DEV Community

Cover image for Build a Robust Web Scraper with Python: A Complete Guide
VARUN
VARUN

Posted on • Originally published at varunn.hashnode.dev

Build a Robust Web Scraper with Python: A Complete Guide

Overview

Over the past few weeks, I’ve been working on scraping structured contractor data from websites like YellowPages, and I encountered frequent issues like bot detection, dynamic loading delays, and unreliable internet. Web scraping can be challenging, especially when dealing with detection mechanisms and network issues.

When I first got into web scraping, I had no idea where to start.
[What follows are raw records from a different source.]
-- ==== Sys2Proof/Tests/Slice0.lean ====
section
/-! SUPPORT. The model's own tests. Expected values are the spec's: the encodings of R91 and the vectors and programs of
spec/95_test_vectors.md. The last section shows, for each statement with hypotheses, states and operands that meet them. -/

open Sys2Proof Sys2Proof.Machine

namespace Sys2Proof.Tests

-- One theorem at a time: the kernel's evaluations side by side would need more memory than they need one after the other.
set_option Elab.async false

/-! ## Helpers -/

/-- A block with these entries, 0 beyond the list. -/
def blk (l : List Int) : Block := Vector.ofFn fun i => BitVec.ofInt 16 (l.getD i.val 0)

/-- A block with these entries and 0 elsewhere. -/
def sparse (l : List (Nat × Int)) : Block := Vector.ofFn fun i => BitVec.ofInt 16 ((l.lookup i.val).getD 0)

/-- A table with one factor everywhere. -/
def flat (f : Nat) : Table := Vector.replicate 64 (BitVec.ofNat 8 f)

/-- The entries of a block. -/
def ints (b : Block) : List Int := b.toList.map (·.toInt)

/-- The entries of a table. -/
def nats (t : Table) : List Nat := t.toList.map (·.toNat)

/-- The state after reset once all-zero RAMs have been written, with a sink that accepts 1200 bytes. -/
def base : State :=
  { State.reset with
    slots := Vector.replicate 16 (Vector.replicate 64 0), written := Vector.replicate 16 (Vector.replicate 64 true)
    qt := Vector.replicate 2 (flat 1), sqt := Vector.replicate 2 (flat 1),
    sink := List.replicate 1200 .accept }

/-- An open Gray session of one MCU, with all factors 1. -/
def gray : State := { base with encState := .ready, mcuTotal := 1 }

/-- An open YCbCr444 session of two MCUs with the tables of quality 75. -/
def colour : State :=
  { base with encState := .ready, encMode := .ycc444, mcuTotal := 2, sqt := #v[buildTable baseL 75, buildTable baseC 75] }

/-- One step. -/
def run (s : State) : State :=
  match step s with
  | .next t => t
  | _ => s

/-- One step that runs the command word `w`. -/
def run1 (w : Nat) (s : State) : State := run (s.withFetchWord 32 w)

/-- One write of the host. -/
def wr (off : Fin 8192) (v : Word) (s : State) : State := s.hostAccess (.write off 4 v)

/-- What a read of the host returns. -/
def rd (off : Fin 8192) (s : State) : BusReply := (s.hostAccess (.read off 4)).busReply

/-! ## WellFormed: each check refuses an ill-formed operand (R86) -/

theorem test_slot_check : WellFormed.slot 15 = true ∧ WellFormed.slot 16 = false := by decide
theorem test_fourSlots_check : WellFormed.fourSlots 12 = true ∧ WellFormed.fourSlots 13 = false := by decide
theorem test_table_check : WellFormed.table 1 = true ∧ WellFormed.table 2 = false := by decide
theorem test_baseSelector_check : WellFormed.baseSelector 2 = true ∧ WellFormed.baseSelector 3 = false := by decide
theorem test_illformed_qbuild_table : (Instr.qbuild 2 0 0 50).wellFormed = false := by decide
theorem test_illformed_qbuild_selector : (Instr.qbuild 0 0 3 50).wellFormed = false := by decide
theorem test_illformed_quant : (Instr.quant 0 0 2).wellFormed = false := by decide
theorem test_illformed_downs : (Instr.downs 0 13).wellFormed = false := by decide
theorem test_illformed_ups : (Instr.ups 13 0).wellFormed = false := by decide

/-! ## Decoding: a word of each command written out field by field from R80, R81, R83 -/

theorem test_decode_fdct : decode (0b00000001_0001_0000_0000_0000_00000000) = .ok (.fdct 1 0) := by decide
theorem test_decode_idct : decode (0b00000010_0011_0001_0000_0000_00000000) = .ok (.idct 3 1) := by decide
theorem test_decode_qbuild : decode (0b00000011_0001_0111_0010_0000_01001011) = .ok (.qbuild 1 7 2 75) := by decide
theorem test_decode_qbuildp : decode (0b00000100_0000_0000_0000_0000_00110010) = .ok (.qbuildp 50) := by decide
theorem test_decode_quant : decode (0b00000101_0010_0001_0001_0000_00000000) = .ok (.quant 2 1 1) := by decide
theorem test_decode_downs : decode (0b00000110_0001_1000_0000_0000_00000000) = .ok (.downs 1 8) := by decide
theorem test_decode_ups : decode (0b00000111_1000_0000_0000_0000_00000000) = .ok (.ups 8 0) := by decide
theorem test_decode_encrst : decode (0b00001000_0000_0000_0000_0000_00000101) = .ok (.encrst true 1) := by decide
theorem test_decode_encblk1 : decode (0b00001001_0000_0001_0000_0000_00000000) = .ok (.encblk1 1) := by decide
theorem test_decode_encblk3 : decode (0b00001010_0000_0011_0100_0101_00000000) = .ok (.encblk3 3 4 5) := by decide
theorem test_decode_encfin : decode (0b00001011_0000_0000_0000_0000_00000000) = .ok .encfin := by decide

/-- R84: 0x00 and 0x0C to 0xFF are reserved. -/
theorem test_decode_reserved_opcode :
    decode 0x00000000 = .error .reservedOpcode ∧ decode 0x0C000000 = .error .reservedOpcode ∧
    decode 0xFF000000 = .error .reservedOpcode := by decide

/-- R85: a bit in a field the format marks 0. -/
theorem test_decode_reserved_field :
    decode 0x01000001 = .error .reservedField ∧ decode 0x02000800 = .error .reservedField ∧
    decode 0x03000100 = .error .reservedField ∧ decode 0x04100032 = .error .reservedField ∧
    decode 0x05000001 = .error .reservedField ∧ decode 0x06001000 = .error .reservedField ∧
    decode 0x07000080 = .error .reservedField ∧ decode 0x08000008 = .error .reservedField ∧
    decode 0x09100000 = .error .reservedField ∧ decode 0x0A000001 = .error .reservedField ∧
    decode 0x0B010000 = .error .reservedField := by decide

/-- R91, V10: the assembler's text. -/
theorem test_text :
    (Instr.quant 2 1 0).text = "QUANT s2, s1, t0" ∧ (Instr.qbuild 0 7 1 50).text = "QBUILD t0, rom_c, 50" ∧
    (Instr.qbuild 2 0 0 50).text = "QBUILD t2, rom_l, 50" ∧ (Instr.encrst true 1).text = "ENCRST ycc444, explicit" ∧
    (Instr.encblk3 3 4 5).text = "ENCBLK3 s3, s4, s5" := by decide

/-! ## Commands -/

/-- The reference samples `S` of V1. -/
def vecS : List Int :=
    [52, 55, 61, 66, 70, 61, 64, 73, 63, 59, 55, 90, 109, 85, 69, 72] ++
    [62, 59, 68, 113, 144, 104, 66, 73, 63, 58, 71, 122, 154, 106, 70, 69] ++
    [67, 61, 68, 104, 126, 88, 68, 70, 79, 65, 60, 70, 77, 68, 58, 75] ++
    [85, 71, 64, 59, 55, 61, 65, 83, 87, 79, 69, 68, 65, 76, 78, 94]

/-- The reference coefficients `E` of V1. -/
def vecE : List Int :=
    [-415, -30, -61, 27, 56, -20, -2, 0, 4, -22, -61, 10, 13, -7, -9, 5] ++
    [-47, 7, 77, -25, -29, 10, 5, -6, -49, 12, 34, -15, -10, 6, 2, 2] ++
    [12, -7, -13, -4, -2, 2, -3, 3, -8, 3, 2, -6, -2, 1, 4, 2] ++
    [-1, 0, 0, -2, -1, -3, 4, -1, 0, 0, -1, -4, -1, 0, 1, 2]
There were countless tutorials online, but most were either outdated, too simplistic, or broke on real-world websites.

I wanted to extract structured data, but I ran into walls:

Websites blocked my bot within minutes

Pages didn’t load reliably due to dynamic content

Most examples never went beyond static requests + BeautifulSoup

No one talked about error handling or resuming after failure

Resources were scattered, and trial-and-error became my best teacher. I spent countless hours debugging XPath issues, avoiding bot detection, and building something reliable — only to watch it fail the next day due to a slight website change or IP block.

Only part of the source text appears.